Carry over every entry exactly as it appears in the records.

START DATA

/-- A sheaf completes with a status (R281, R288): its output record, its completion record with the accounting, or for late work the discarded
record; then SQ_HEAD, the display reserve of R293 and a drain of the queue follow. -/
def State.finish (s : State) (id : Nat) (h : Sheaf) (status : Nat) : State :=
  match s.queue id with
  | none => s
  | some q =>
    let d := id / 65536
    let late := earlierGen q.gen (s.genOf q.fn)
    let s1 := if late ∨ h.cls ≠ 0 ∨ h.silo ∉ s.classSSilos d ∨ (status = 3 ∧ h.failed < 5) then s else s.outputEnd id d h status
    let s2 := s1.setSheaf id { h with done := true, ending := some status }
    let rcd := h.record id q.gen s.now status
    let s3 := if late then s2.lateRecord q.fn else (s2.account d q h).giveRecord id rcd
    let s4 := match s3.queue id with
      | some x =>
        let r := advanceHead x.sqHead x.flight
        let x' := { x with sqHead := r.1, flight := r.2 }
        let t := s3.setQueue id x'
        if late then t
        else t.mirrorChange q.fn (([⟨4, id, sheafItem q h⟩] : List MirrorRec) ++ (if x.cqTail ≠ q.cqTail then [(⟨9, q.recAddr q.cqTail, rcd⟩ : MirrorRec)] else []) ++
          [(⟨3, q.mapSlot.getD 0xFFFF, queueItem id x'⟩ : MirrorRec)])
      | none => s3
    let x := s4.silo d h.silo
    let s5 := if h.frame ∧ x.frameFirst = some (id, h.hdr) then
        (s4.setFld d .SILO_STAT_RESERVE h.silo 0).setSilo d h.silo { x with frameDone := true, reserveStart := none }
      else s4
    s5.drainCheck id

/-- Finish a sheaf that is ending when none of its commands is in flight (R288). -/
def State.finishIdle (s : State) (id hdr : Nat) : State :=
  match s.queue id, s.sheaf id hdr with
  | some q, some h =>
    match h.ending with
    | some st => if h.done ∨ s.inFlight id hdr q.gen then s else s.finish id h st
    | none => s
  | _, _ => s

/-- The ACTIVE bit of the engine whose slot a place is, and its index 8c + k. -/
def activeFld : SlotKind → Option Fld
  | .te => some .TE_STATUS_ACTIVE | .ve => some .VE_STATUS_ACTIVE | .xe => some .XE_STATUS_ACTIVE | .seq => none

/-- Counters of the cycles an engine computed and waited. -/
def cycleFlds : SlotKind → Option (Fld × Fld)
  | .te => some (.TE_ACTIVE_CYCLES, .TE_STALL_CYCLES) | .ve => some (.VE_ACTIVE_CYCLES, .VE_STALL_CYCLES)
  | .xe => some (.XE_ACTIVE_CYCLES, .XE_STALL_CYCLES) | .seq => none

/-- Cycles into the counters of the engine and, for a fused command, of the VE beside it (R179, R203, R226): those it computed and those it waited. -/
def State.countCycles (s : State) (d core : Nat) (slot : SlotKind) (p : Placed) (n : Nat × Nat) : State :=
  match cycleFlds slot with
  | some (a, w) =>
    let s1 := (s.addSat d a core n.1).addSat d w core n.2
    if descFused p.desc then s1.addSat d .VE_ACTIVE_CYCLES core n.1 else s1
  | none => s

/-- A run goes on in its slot by some of its writes and cycles (R176, R190, R213): the writes reach memory, the cycles their counters. -/
def State.runOn (s : State) (d : Nat) (r : SlotRef) (n a w : Nat) : State :=
  match s.placed d r with
  | none => s
  | some p =>
    let s1 := s.stores (engineAgent d r p) (p.left.take n)
    let s2 := match r with
      | .core c slot => s1.countCycles d c slot p (min a p.busy.1, min w p.busy.2)
      | .raster _ => s1
    s2.setPlaced d r { p with left := p.left.drop n, busy := (p.busy.1 - a, p.busy.2 - w) }

/-- A run goes on to its end: every write that is left, every cycle. -/
def State.runOut (s : State) (d : Nat) (r : SlotRef) : State :=
  match s.placed d r with
  | none => s
  | some p => s.runOn d r p.left.length p.busy.1 p.busy.2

END DATA

WRITTEN ANSWER:
/-- A sheaf completes with a status (R281, R288): its output record, its completion record with the accounting, or for late work the discarded
record; then SQ_HEAD, the display reserve of R293 and a drain of the queue follow. -/
def State.finish (s : State) (id : Nat) (h : Sheaf) (status : Nat) : State :=
  match s.queue id with
  | none => s
  | some q =>
    let d := id / 65536
    let late := earlierGen q.gen (s.genOf q.fn)
    let s1 := if late ∨ h.cls ≠ 0 ∨ h.silo ∉ s.classSSilos d ∨ (status = 3 ∧ h.failed < 5) then s else s.outputEnd id d h status
    let s2 := s1.setSheaf id { h with done := true, ending := some status }
    let rcd := h.record id q.gen s.now status
    let s3 := if late then s2.lateRecord q.fn else (s2.account d q h).giveRecord id rcd
    let s4 := match s3.queue id with
      | some x =>
        let r := advanceHead x.sqHead x.flight
        let x' := { x with sqHead := r.1, flight := r.2 }
        let t := s3.setQueue id x'
        if late then t
        else t.mirrorChange q.fn (([⟨4, id, sheafItem q h⟩] : List MirrorRec) ++ (if x.cqTail ≠ q.cqTail then [(⟨9, q.recAddr q.cqTail, rcd⟩ : MirrorRec)] else []) ++
          [(⟨3, q.mapSlot.getD 0xFFFF, queueItem id x'⟩ : MirrorRec)])
      | none => s3
    let x := s4.silo d h.silo
    let s5 := if h.frame ∧ x.frameFirst = some (id, h.hdr) then
        (s4.setFld d .SILO_STAT_RESERVE h.silo 0).setSilo d h.silo { x with frameDone := true, reserveStart := none }
      else s4
    s5.drainCheck id

/-- Finish a sheaf that is ending when none of its commands is in flight (R288). -/
def State.finishIdle (s : State) (id hdr : Nat) : State :=
  match s.queue id, s.sheaf id hdr with
  | some q, some h =>
    match h.ending with
    | some st => if h.done ∨ s.inFlight id hdr q.gen then s else s.finish id h st
    | none => s
  | _, _ => s

/-- The ACTIVE bit of the engine whose slot a place is, and its index 8c + k. -/
def activeFld : SlotKind → Option Fld
  | .te => some .TE_STATUS_ACTIVE | .ve => some .VE_STATUS_ACTIVE | .xe => some .XE_STATUS_ACTIVE | .seq => none

/-- Counters of the cycles an engine computed and waited. -/
def cycleFlds : SlotKind → Option (Fld × Fld)
  | .te => some (.TE_ACTIVE_CYCLES, .TE_STALL_CYCLES) | .ve => some (.VE_ACTIVE_CYCLES, .VE_STALL_CYCLES)
  | .xe => some (.XE_ACTIVE_CYCLES, .XE_STALL_CYCLES) | .seq => none

/-- Cycles into the counters of the engine and, for a fused command, of the VE beside it (R179, R203, R226): those it computed and those it waited. -/
def State.countCycles (s : State) (d core : Nat) (slot : SlotKind) (p : Placed) (n : Nat × Nat) : State :=
  match cycleFlds slot with
  | some (a, w) =>
    let s1 := (s.addSat d a core n.1).addSat d w core n.2
    if descFused p.desc then s1.addSat d .VE_ACTIVE_CYCLES core n.1 else s1
  | none => s

/-- A run goes on in its slot by some of its writes and cycles (R176, R190, R213): the writes reach memory, the cycles their counters. -/
def State.runOn (s : State) (d : Nat) (r : SlotRef) (n a w : Nat) : State :=
  match s.placed d r with
  | none => s
  | some p =>
    let s1 := s.stores (engineAgent d r p) (p.left.take n)
    let s2 := match r with
      | .core c slot => s1.countCycles d c slot p (min a p.busy.1, min w p.busy.2)
      | .raster _ => s1
    s2.setPlaced d r { p with left := p.left.drop n, busy := (p.busy.1 - a, p.busy.2 - w) }

/-- A run goes on to its end: every write that is left, every cycle. -/
def State.runOut (s : State) (d : Nat) (r : SlotRef) : State :=
  match s.placed d r with
  | none => s
  | some p => s.runOn d r p.left.length p.busy.1 p.busy.2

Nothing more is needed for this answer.